Из школы мы вышли наполненные вдохновением и решили взять из багажника моей машины самокат дочери. Дорожное движение здесь было опасное, но мы все-таки решили рискнуть. Нас ожидал еще один приятный сюрприз. Когда мы вернулись на парковку, наш парковщик уже вывез машину с парковки и заканчивал с последними маневрами. Одним ударом двух зайцев. Мы забрали и самокат, и ключи и отпраздновали еще раз победу.
Прогулка продолжилась в неизвестном направлении. Я заглянул в новый магазинчик с сухофруктами, кофе и всякой всячиной, попробовал сушеное манго и сушеное яблоко и пришел в восторг. Купил домой два кулька. Моя дочь даже слышать об этом не захотела. «Я не ем сушеные фрукты», – оборвала она меня еще до того, как я успел ей предложить. Она мило улыбнулась и снова оседлала самокат.
На тротуаре, идущем под откос, мы чуть было не снесли парочку человек, так как разогнались больше, чем следовало бы. На нас вежливо посмотрели, и в итоге мы от них улизнули.
Следующая остановка у уличного художника, где моей дочери приглянулся бирюзовый меховой шарик за два евро. Ее младшая сестра хотела такой же шарик, как у нее, а моя старшая дочь знала, что бирюзовый был ее любимым цветом. Как только она его увидела, личико у нее просияло. «Я положу шарик в ее шкатулочку, она обнаружит его утром». И она снова встала на самокат, счастливо насвистывая.
Чуть дальше кафе «Григорис» напомнило нам, что мы оба хотим в туалет. Мы купили право на его посещение, приобретя бутылочку холодной воды. Здесь все внимание в разговоре захватил мужчина перед нами, который по какой-то необъяснимой причине сначала вымыл руки, а затем зашел в кабинку туалета. Мы это обсудили, но ни к какому заключению не пришли.

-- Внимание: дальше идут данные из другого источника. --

-- ==== Sys2Proof/Machine/Fetch.lean ====
section
/-! DEFINITION. What one step does, and where the next instruction is placed; Machine/Step.lean only names them. -/

namespace Sys2Proof.Machine

/-- Take an instruction that has just been offered: run it whole, or accept it, to be run one event a step (log 1). -/
def runOffered (i : Instr) (s : State) : Result :=
  match s.pace with
  | .command => exec i s
  | .event =>
    match accept i s with
    | some t => .next t
    | none => exec i s

/-- In IDLE: take the word at the head of the queue, or wait for one (20_memory.md R51, R62). -/
def fetch (s : State) : Result :=
  match s.queue with
  | [] => .next s
  | p :: rest =>
    match decode p with
    | .ok i => runOffered i { s with queue := rest }
    | .error why => .refused (.notAnInstruction why)

/-- What the block does next: a waiting response goes to the host when the host is ready, and until then nothing else happens
(20_memory.md R62); a running command emits its next event (00_scope.md R7); otherwise the block is IDLE. -/
def advance (s : State) : Result :=
  if s.rspValid then (if s.rspReady then .next (takeResponse s) else .next s)
  else
    match s.seq with
    | .run op arg j i bound => tick op arg j i bound s
    | .idle => fetch s

/-- One step. A configuration with N = 0 is refused (00_scope.md R8); reset comes before everything else
(70_reset_and_hazards.md R281). -/
def oneStep (s : State) : Result :=
  if s.cfg.valid = false then .refused .retryCeilingZero
  else if s.resetReq then .next (powerOnReset s)
  else advance s

/-- The state with the table's instruction offered next: at the head of the queue, to run whole in the next step, with the
block ready for it (SEQ = IDLE, no response waiting, no reset). Log 14, 25. -/
def offerTableWord (s : State) (nbits w : Nat) : State :=
  { s with
    queue := packetOfTableWord nbits w :: s.queue, pace := .command, seq := .idle, rspValid := false,
    resetReq := false }

end Sys2Proof.Machine
end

Потом у нас появилась идея пойти в ее любимый магазинчик. Им владел один коллекционер, продававший редкие наборы «Лего». Она очень любит это место, но я знал, что моя дочь обдерет меня как липку. Я согласился пойти только потому, что знал: магазин вот-вот закроется. Так и получилось. «Вот жалко, правда», – сказал я ей. Она многозначительно на меня посмотрела и ответила: «Ничего страшного, мы пойдем в большой магазин игрушек, тот, который с эскалаторами». Мы сразу же отправились в путь, чтобы успеть до закрытия. Здесь у меня не было никакой надежды на спасение, потому что эти ребята были пунктуальными и закрывались ровно в девять. Мы успели за пять минут до закрытия и пошли, конечно же, в отдел с «Лего». Дочь попыталась уговорить меня купить ей набор внушительного размера, но я отделался неясными обещаниями.
По дороге нам позвонили наши друзья с детьми, которых мы пригласили вместе поужинать, и отменили приглашение. У них было много занятий, в отличие от нас, которые только дурака валяли. Я был этому рад, потому что теперь мы шли в наш любимый ресторан одни.
Хотя ресторан был забит почти битком, нам дали хороший столик с диваном. Мы уселись на диван, рядышком друг с другом. Заказали воду с газом и нашу любимую еду – макароны без всего. Я заказал еще бокал белого вина, чтобы это отпраздновать. Мы поиграли в шарады, пошутили, обсудили все на свете, посмеялись. Мы были как парочка в самом разгаре отношений, когда нас прервал официант, сообщив, что наш самокат с покупками укатился на другой конец ресторана. Мы разразились смехом и припарковали его на этот раз получше. В ресторане был замечательный приглушенный свет, и мы наслаждались одним из первых чудесных летних вечеров. Моя дочь попросила, чтобы я ее покормил. Раньше я стал бы ворчать, но не теперь. Теперь я знаю, что эти моменты не повторятся, поэтому позволяю своим детям вести меня по своей волшебной дорожке.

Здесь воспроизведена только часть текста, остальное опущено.